-- ==== Sys2Proof/Laws/Map.lean ====
section
/-! SUPPORT. Sparse data and bytes of a memory: what is read after a write, and the canonical form that every memory
operation keeps. -/

namespace Sys2Proof.Machine

/-! ### Sparse data -/

variable {α : Type}

@[simp] theorem mget_nil (k : Nat) (d : α) : mget [] k d = d := rfl

theorem mfind_mset (m : AMap α) (k j : Nat) (v : α) :
    mfind (mset m k v) j = if j = k then some v else mfind m j := by
  induction m with
  | nil => by_cases h : k = j <;> simp [mset, mfind, h, eq_comm]
  | cons p t ih =>
    obtain ⟨i, u⟩ := p
    by_cases h1 : i = k
    · subst h1
      by_cases h2 : i = j
      · simp [mset, mfind, h2]
      · have h3 : ¬ j = i := fun h => h2 h.symm
        simp [mset, mfind, h2, h3]
    · by_cases h2 : k < i
      · simp only [mset, h1, h2, if_false, if_true, mfind]
        by_cases h3 : k = j
        · simp [h3]
        · have h4 : ¬ j = k := fun h => h3 h.symm
          simp [h3, h4]
      · simp only [mset, h1, h2, if_false, mfind, ih]
        by_cases h3 : i = j
        · subst h3; simp [h1]
        · simp [h3]

theorem mget_mset (m : AMap α) (k j : Nat) (v d : α) :
    mget (mset m k v) j d = if j = k then v else mget m j d := by
  unfold mget
  rw [mfind_mset]
  by_cases h : j = k <;> simp [h]

@[simp] theorem mget_mset_self (m : AMap α) (k : Nat) (v d : α) : mget (mset m k v) k d = v := by simp [mget_mset]

@[simp] theorem mget_mset_ne (m : AMap α) {k j : Nat} (v d : α) (h : j ≠ k) : mget (mset m k v) j d = mget m j d := by
  simp [mget_mset, h]

theorem mfind_mdel (m : AMap α) (k j : Nat) : mfind (mdel m k) j = if j = k then none else mfind m j := by
  unfold mdel
  induction m with
  | nil => simp [mfind]
  | cons p t ih =>
    obtain ⟨i, u⟩ := p
    by_cases h1 : i = k
    · subst h1
      by_cases h2 : j = i
      · subst h2; simpa using ih
      · simpa [mfind, h2, eq_comm] using ih
    · by_cases h2 : i = j
      · subst h2; simp [mfind, h1]
      · simpa [mfind, h1, h2] using ih

theorem mget_mput [DecidableEq α] (m : AMap α) (k j : Nat) (v d : α) :
    mget (mput m k v d) j d = if j = k then v else mget m j d := by
  unfold mput
  split
  next h =>
    unfold mget
    rw [mfind_mdel]
    by_cases hj : j = k <;> simp [hj, h]
  next => exact mget_mset m k j v d

@[simp] theorem mget_mput_self [DecidableEq α] (m : AMap α) (k : Nat) (v d : α) : mget (mput m k v d) k d = v := by
  simp [mget_mput]

@[simp] theorem mget_mput_ne [DecidableEq α] (m : AMap α) {k j : Nat} (v d : α) (h : j ≠ k) :
    mget (mput m k v d) j d = mget m j d := by simp [mget_mput, h]

/-! ### Rising keys -/

theorem risingFrom_mono (m : AMap α) {a b : Nat} (h : a ≤ b) (hr : risingFrom b m = true) : risingFrom a m = true := by
  cases m with
  | nil => rfl
  | cons p t =>
    obtain ⟨k, v⟩ := p
    simp only [risingFrom, Bool.and_eq_true, decide_eq_true_eq] at hr ⊢
    exact ⟨by omega, hr.2⟩

theorem risingFrom_mset (m : AMap α) (k lo : Nat) (v : α) (h : risingFrom lo m = true) (hk : lo ≤ k) :
    risingFrom lo (mset m k v) = true := by
  induction m generalizing lo with
  | nil => simp [mset, risingFrom, hk]
  | cons p t ih =>
    obtain ⟨i, u⟩ := p
    simp only [risingFrom, Bool.and_eq_true, decide_eq_true_eq] at h
    by_cases h1 : i = k
    · subst h1; simp [mset, risingFrom, h.1, h.2]
    · by_cases h2 : k < i
      · simp only [mset, h1, h2, if_false, if_true, risingFrom, Bool.and_eq_true, decide_eq_true_eq]
        exact ⟨hk, h2, h.2⟩
      · simp only [mset, h1, h2, if_false, risingFrom, Bool.and_eq_true, decide_eq_true_eq]
        exact ⟨h.1, ih (i + 1) h.2 (by omega)⟩

theorem risingFrom_filter (m : AMap α) (p : Nat × α → Bool) (lo : Nat) (h : risingFrom lo m = true) :
    risingFrom lo (m.filter p) = true := by
  induction m generalizing lo with
  | nil => rfl
  | cons q t ih =>
    obtain ⟨i, u⟩ := q
    simp only [risingFrom, Bool.and_eq_true, decide_eq_true_eq] at h
    by_cases hq : p (i, u) = true
    · simp only [List.filter_cons_of_pos hq, risingFrom, Bool.and_eq_true, decide_eq_true_eq]
      exact ⟨h.1, ih _ h.2⟩
    · rw [List.filter_cons_of_neg hq]
      exact risingFrom_mono _ (by omega) (ih _ h.2)

theorem mem_mset {m : AMap α} {k : Nat} {v : α} {q : Nat × α} (h : q ∈ mset m k v) : q = (k, v) ∨ q ∈ m := by
  induction m with
  | nil => simpa [mset] using h
  | cons p t ih =>
    obtain ⟨i, u⟩ := p
    by_cases h1 : i = k
    · subst h1
      simp only [mset, if_true, List.mem_cons] at h ⊢
      tauto
    · by_cases h2 : k < i
      · simpa [mset, h1, h2] using h
      · simp only [mset, h1, h2, if_false, List.mem_cons] at h ⊢
        rcases h with h | h
        · exact .inr (.inl h)
        · exact (ih h).imp_right .inr

/-! ### Bytes of a memory -/

theorem Mem.wf_iff (m : Mem) : m.wf = true ↔ risingFrom 0 m = true ∧ ∀ c ∈ m, c.2 ≠ 0 := by
  simp [Mem.wf]

@[simp] theorem Mem.wf_nil : Mem.wf [] = true := rfl

/-- A write of a byte is read back, and no other byte changes. -/
theorem Mem.read_write (m : Mem) (a b : Nat) (v : Byte) :
    (m.write a v).read b = if b = a then v else m.read b := by
  simpa [Mem.write, Mem.read, mput] using mget_mput m a b v 0

/-- A write of a byte keeps the canonical form. -/
theorem Mem.write_wf (m : Mem) (a : Nat) (v : Byte) (h : m.wf = true) : (m.write a v).wf = true := by
  rw [Mem.wf_iff] at h ⊢
  unfold Mem.write
  split
  next => exact ⟨risingFrom_filter _ _ _ h.1, fun c hc => h.2 c (List.mem_of_mem_filter hc)⟩
  next hv =>
    refine ⟨risingFrom_mset _ _ _ _ h.1 (Nat.zero_le a), fun c hc => ?_⟩
    rcases mem_mset hc with rfl | hc
    · exact hv
    · exact h.2 c hc

/-- A write of bytes keeps the canonical form. -/
theorem Mem.writeBytes_wf (bs : List Byte) (m : Mem) (a : Nat) (h : m.wf = true) : (m.writeBytes a bs).wf = true := by
  induction bs generalizing m a with
  | nil => exact h
  | cons b bs ih => exact ih _ _ (m.write_wf a b h)

/-- A write of a number keeps the canonical form. -/
theorem Mem.writeLE_wf (m : Mem) (a n v : Nat) (h : m.wf = true) : (m.writeLE a n v).wf = true :=
  Mem.writeBytes_wf _ _ _ h

/-- Keeping some addresses of a memory keeps the canonical form. -/
theorem Mem.filter_wf (m : Mem) (p : Host.Cell → Bool) (h : m.wf = true) : Mem.wf (m.filter p) = true := by
  rw [Mem.wf_iff] at h ⊢
  exact ⟨risingFrom_filter _ _ _ h.1, fun c hc => h.2 c (List.mem_of_mem_filter hc)⟩

/-- Bytes written are read back, and no byte outside them changes. -/
theorem Mem.read_writeBytes (bs : List Byte) (m : Mem) (a b : Nat) :
    (m.writeBytes a bs).read b = if a ≤ b ∧ b < a + bs.length then bs.getD (b - a) 0 else m.read b := by
  induction bs generalizing m a with
  | nil => simp only [Mem.writeBytes, List.length_nil]; split <;> [omega; rfl]
  | cons v bs ih =>
    rw [Mem.writeBytes, ih, Mem.read_write]
    by_cases h : b = a
    · subst h; simp
    · by_cases h2 : a + 1 ≤ b ∧ b < a + 1 + bs.length
      · have h3 : b - a = (b - (a + 1)) + 1 := by omega
        have h4 : a ≤ b ∧ b < a + (v :: bs).length := by simp only [List.length_cons]; omega
        rw [if_pos h2, if_pos h4, h3, List.getD_cons_succ]
      · have h4 : ¬ (a ≤ b ∧ b < a + (v :: bs).length) := by simp only [List.length_cons]; omega
        rw [if_neg h2, if_neg h4, if_neg h]

/-- Two memories in canonical form that read alike are equal. -/
theorem Mem.ext_read (m n : Mem) (hm : m.wf = true) (hn : n.wf = true) (h : ∀ a, m.read a = n.read a) : m = n := by
  rw [Mem.wf_iff] at hm hn
  have lo : ∀ (l : Mem) (b a : Nat), risingFrom b l = true → a < b → mget l a 0 = 0 := by
    intro l
    induction l with
    | nil => intros; rfl
    | cons p t ih =>
      obtain ⟨k, v⟩ := p
      intro b a hr hab
      simp only [risingFrom, Bool.and_eq_true, decide_eq_true_eq] at hr
      have hk : k ≠ a := by omega
      have := ih (k + 1) a hr.2 (by omega)
      simpa [mget, mfind, hk] using this
  have key : ∀ (m n : Mem) (b : Nat), risingFrom b m = true → risingFrom b n = true → (∀ c ∈ m, c.2 ≠ 0) →
      (∀ c ∈ n, c.2 ≠ 0) → (∀ a, mget m a 0 = mget n a 0) → m = n := by
    intro m
    induction m with
    | nil =>
      intro n b _ hn _ hzn he
      cases n with
      | nil => rfl
      | cons p t =>
        have := he p.1
        simp only [mget, mfind, if_true] at this
        exact absurd this.symm (hzn p (List.mem_cons_self ..))
    | cons p t ih =>
      obtain ⟨k, v⟩ := p
      intro n b hm hn hzm hzn he
      have hv : v ≠ 0 := hzm (k, v) (List.mem_cons_self ..)
      cases n with
      | nil =>
        have := he k
        simp only [mget, mfind, if_true] at this
        exact absurd this hv
      | cons q u =>
        obtain ⟨j, w⟩ := q
        have hw : w ≠ 0 := hzn (j, w) (List.mem_cons_self ..)
        simp only [risingFrom, Bool.and_eq_true, decide_eq_true_eq] at hm hn
        have hkj : k = j := by
          rcases Nat.lt_trichotomy k j with hlt | heq | hgt
          · have h1 := he k
            have h2 := lo ((j, w) :: u) j k (by simp [risingFrom, hn.2]) hlt
            rw [h2] at h1
            simp only [mget, mfind, if_true] at h1
            exact absurd h1 hv
          · exact heq
          · have h1 := he j
            have h2 := lo ((k, v) :: t) k j (by simp [risingFrom, hm.2]) hgt
            rw [h2] at h1
            simp only [mget, mfind, if_true] at h1
            exact absurd h1.symm hw
        subst hkj
        have hvw : v = w := by simpa [mget, mfind] using he k
        subst hvw
        have hrest : t = u := by
          refine ih u (k + 1) hm.2 hn.2 (fun c hc => hzm c (List.mem_cons_of_mem _ hc))
            (fun c hc => hzn c (List.mem_cons_of_mem _ hc)) fun a => ?_
          by_cases ha : k = a
          · subst ha
            rw [lo t (k + 1) k hm.2 (by omega), lo u (k + 1) k hn.2 (by omega)]
          · simpa [mget, mfind, ha] using he a
        rw [hrest]
  exact key m n 0 hm.1 hn.1 hm.2 hn.2 h

end Sys2Proof.Machine
end

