-- ==== Sys2Proof/Laws/Fire.lean ====
section
/-! SUPPORT. What the shared operations of a firing do: the debit, the mark of a firing, tokens on their routes, the
result within the step. -/

namespace Sys2Proof.Machine

/-! ### Small facts -/

@[simp] theorem Cell.elem_mset (el : Elem) (m : AMap Elem) (cl : Cell) (e k : Nat) :
    ({ cl with elems := mset m e el } : Cell).elem k = if k = e then el else mget m k {} := mget_mset _ _ _ _ _

theorem State.elem_def (s : State) (c e : Nat) : s.elem c e = (s.cell c).elem e := rfl

/-- An element after a change of a cell that keeps its elements. -/
theorem State.elem_updCell_keeps (s : State) (c d k : Nat) (f : Cell → Cell) (h : (f (s.cell c)).elems = (s.cell c).elems) :
    (s.updCell c f).elem d k = s.elem d k := by
  simp only [State.elem, State.cell_updCell, Cell.elem]
  split
  next hd => rw [h, hd]
  next => rfl

@[simp] theorem State.elem_updMeter (s : State) (c d k : Nat) (f : Meter → Meter) :
    (s.updMeter c f).elem d k = s.elem d k := State.elem_updCell_keeps _ _ _ _ _ rfl

@[simp] theorem State.cell_updMeter (s : State) (c d : Nat) (f : Meter → Meter) :
    (s.updMeter c f).cell d = if d = c then { s.cell c with meter := f (s.cell c).meter } else s.cell d :=
  State.cell_updCell _ _ _ _

/-- What two elements that differ in their channels only have in common. -/
theorem Elem.quiet_facts {a b : Elem} (h : a.quiet = b.quiet) :
    a.g = b.g ∧ a.taint = b.taint ∧ a.pb = b.pb ∧ a.sticky = b.sticky ∧ a.eng = b.eng ∧ a.w = b.w ∧ a.done = b.done
      ∧ a.still = b.still := by
  have h1 := congrArg Elem.g h
  have h2 := congrArg Elem.taint h
  have h3 := congrArg Elem.pb h
  have h4 := congrArg Elem.sticky h
  have h5 := congrArg Elem.eng h
  have h6 := congrArg Elem.w h
  have h7 := congrArg Elem.done h
  have h8 := congrArg (fun el : Elem => { el with last := none, held := none, paid := none, spawnTick := none }) h
  exact ⟨h1, h2, h3, h4, h5, h6, h7, h8⟩

/-! ### Keeping frames -/

theorem SameDevice.refl (s : State) : SameDevice s s := ⟨rfl, rfl, rfl, rfl, rfl⟩

theorem SameDevice.trans {s t u : State} (h1 : SameDevice s t) (h2 : SameDevice t u) : SameDevice s u := by
  obtain ⟨a1, b1, c1, d1, e1⟩ := h1
  obtain ⟨a2, b2, c2, d2, e2⟩ := h2
  refine ⟨?_, b2.trans b1, ?_, d2.trans d1, e2.trans e1⟩
  · rw [← a2] at a1
    cases u; cases s; simp_all
  · rw [← c2] at c1
    exact c1

theorem SameEngines.refl (s : State) : SameEngines s s := fun _ => rfl

theorem SameEngines.trans {s t u : State} (h1 : SameEngines s t) (h2 : SameEngines t u) : SameEngines s u :=
  fun c => (h2 c).trans (h1 c)

/-- A change of a meter changes nothing else. -/
theorem State.updMeter_same (s : State) (c : Nat) (f : Meter → Meter) :
    SameDevice s (s.updMeter c f) ∧ SameEngines s (s.updMeter c f) := by
  refine ⟨⟨rfl, rfl, rfl, rfl, rfl⟩, fun d => ?_⟩
  rw [State.cell_updMeter]
  split
  next h => subst h; rfl
  next => rfl

/-- What a debit does not change. -/
def DebitFrame (s t : State) : Prop := SameDevice s t ∧ SameEngines s t ∧ ∀ c e, t.elem c e = s.elem c e

theorem DebitFrame.refl (s : State) : DebitFrame s s := ⟨SameDevice.refl s, SameEngines.refl s, fun _ _ => rfl⟩

theorem DebitFrame.trans {s t u : State} (h1 : DebitFrame s t) (h2 : DebitFrame t u) : DebitFrame s u :=
  ⟨h1.1.trans h2.1, h1.2.1.trans h2.2.1, fun c e => (h2.2.2 c e).trans (h1.2.2 c e)⟩

theorem State.updMeter_debitFrame (s : State) (c : Nat) (f : Meter → Meter) : DebitFrame s (s.updMeter c f) :=
  ⟨(s.updMeter_same c f).1, (s.updMeter_same c f).2, fun _ _ => State.elem_updMeter _ _ _ _ _⟩

theorem State.requestTopup_debitFrame (s : State) (t : Task) (c n : Nat) : DebitFrame s (s.requestTopup t c n) :=
  (s.updMeter_debitFrame c fun m => { m with pend := true, st := if m.st = .stalled then .stalled else .pending }).trans
    ⟨⟨rfl, rfl, rfl, rfl, rfl⟩, SameEngines.refl _, fun _ _ => rfl⟩

theorem State.autoTopup_debitFrame (s : State) (t : Task) (c : Nat) : DebitFrame s (s.autoTopup t c) := by
  unfold State.autoTopup
  split
  · exact DebitFrame.refl s
  · split
    · exact s.updMeter_debitFrame c _
    · exact (s.updMeter_debitFrame c _).trans (State.requestTopup_debitFrame _ t c _)

theorem State.pumped_debitFrame (s : State) (c : Nat) : DebitFrame s (s.pumped c) :=
  DebitFrame.trans (t := s.free.2) ⟨⟨rfl, rfl, rfl, rfl, rfl⟩, SameEngines.refl _, fun _ _ => rfl⟩
    (State.updMeter_debitFrame _ c _)

/-! ### The debit -/

/-- A ready firing belongs to a task that is not frozen, in a cell whose meter takes debits. -/
theorem State.ready_takes {s : State} {x : Fire} (h : s.ready x = true) :
    x.t.frozen = false ∧ (s.cell x.c).meter.takes = true ∧ x.t.st = .running := by
  simp only [State.ready, State.readyBut, Bool.and_eq_true, Bool.not_eq_true', beq_iff_eq] at h
  tauto

/-- A debit that is covered is taken. -/
theorem State.pay_covered (s : State) (t : Task) (c cost : Nat) (hf : t.frozen = false)
    (ht : (s.cell c).meter.takes = true) (h : (s.entryOf t).mmode = true ∨ cost ≤ (s.cell c).meter.bal) :
    ∃ s1, s.pay t c cost = .paid s1 ∧ DebitFrame s s1 := by
  unfold State.pay
  simp only [hf, Bool.false_eq_true, if_false]
  have hs : (s.cell c).meter.st = .paying ∨ (s.cell c).meter.st = .pending := by
    simpa [Meter.takes] using ht
  by_cases hm : (s.entryOf t).mmode = true
  · simp only [hm, hs, if_true]
    exact ⟨_, rfl, (s.pumped_debitFrame c).trans (State.autoTopup_debitFrame _ t c)⟩
  · have hb : cost ≤ (s.cell c).meter.bal := by tauto
    simp only [hm, hs, hb, if_true]
    exact ⟨_, rfl, (s.updMeter_debitFrame c _).trans (State.autoTopup_debitFrame _ t c)⟩

/-- A firing that is ready and paid for goes on from the debited state. -/
theorem State.offer_affords {s : State} {x : Fire} {cost : Nat} (hr : s.ready x = true) (ha : s.Affords x cost)
    (body : State → State) :
    s.offer x cost body = body ((s.debited x cost).fired x) ∧ DebitFrame s (s.debited x cost) := by
  unfold State.offer State.debited
  by_cases hp : (s.elem x.c x.e).paid = some x.k
  · simp only [hp, if_true]
    exact ⟨trivial, DebitFrame.refl s⟩
  · have hk := State.ready_takes hr
    have hc : (s.entryOf x.t).mmode = true ∨ cost + s.tokenCost x ≤ (s.cell x.c).meter.bal := by
      unfold State.Affords at ha; tauto
    obtain ⟨s1, h1, h2⟩ := s.pay_covered x.t x.c _ hk.1 hk.2.1 hc
    simp only [hp, if_false, h1]
    exact ⟨trivial, h2⟩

PROBLEM TO SOLVE = Print exactly the lines above, between the one holding "theorem DebitFrame.refl (s" and the one holding "by_cases hm : (s.entryOf t).mmode = true", inclusive, and nothing besides.

RESPONSE AREA =
theorem DebitFrame.refl (s : State) : DebitFrame s s := ⟨SameDevice.refl s, SameEngines.refl s, fun _ _ => rfl⟩

theorem DebitFrame.trans {s t u : State} (h1 : DebitFrame s t) (h2 : DebitFrame t u) : DebitFrame s u :=
  ⟨h1.1.trans h2.1, h1.2.1.trans h2.2.1, fun c e => (h2.2.2 c e).trans (h1.2.2 c e)⟩

theorem State.updMeter_debitFrame (s : State) (c : Nat) (f : Meter → Meter) : DebitFrame s (s.updMeter c f) :=
  ⟨(s.updMeter_same c f).1, (s.updMeter_same c f).2, fun _ _ => State.elem_updMeter _ _ _ _ _⟩

theorem State.requestTopup_debitFrame (s : State) (t : Task) (c n : Nat) : DebitFrame s (s.requestTopup t c n) :=
  (s.updMeter_debitFrame c fun m => { m with pend := true, st := if m.st = .stalled then .stalled else .pending }).trans
    ⟨⟨rfl, rfl, rfl, rfl, rfl⟩, SameEngines.refl _, fun _ _ => rfl⟩

theorem State.autoTopup_debitFrame (s : State) (t : Task) (c : Nat) : DebitFrame s (s.autoTopup t c) := by
  unfold State.autoTopup
  split
  · exact DebitFrame.refl s
  · split
    · exact s.updMeter_debitFrame c _
    · exact (s.updMeter_debitFrame c _).trans (State.requestTopup_debitFrame _ t c _)

theorem State.pumped_debitFrame (s : State) (c : Nat) : DebitFrame s (s.pumped c) :=
  DebitFrame.trans (t := s.free.2) ⟨⟨rfl, rfl, rfl, rfl, rfl⟩, SameEngines.refl _, fun _ _ => rfl⟩
    (State.updMeter_debitFrame _ c _)

/-! ### The debit -/

/-- A ready firing belongs to a task that is not frozen, in a cell whose meter takes debits. -/
theorem State.ready_takes {s : State} {x : Fire} (h : s.ready x = true) :
    x.t.frozen = false ∧ (s.cell x.c).meter.takes = true ∧ x.t.st = .running := by
  simp only [State.ready, State.readyBut, Bool.and_eq_true, Bool.not_eq_true', beq_iff_eq] at h
  tauto

/-- A debit that is covered is taken. -/
theorem State.pay_covered (s : State) (t : Task) (c cost : Nat) (hf : t.frozen = false)
    (ht : (s.cell c).meter.takes = true) (h : (s.entryOf t).mmode = true ∨ cost ≤ (s.cell c).meter.bal) :
    ∃ s1, s.pay t c cost = .paid s1 ∧ DebitFrame s s1 := by
  unfold State.pay
  simp only [hf, Bool.false_eq_true, if_false]
  have hs : (s.cell c).meter.st = .paying ∨ (s.cell c).meter.st = .pending := by
    simpa [Meter.takes] using ht
  by_cases hm : (s.entryOf t).mmode = true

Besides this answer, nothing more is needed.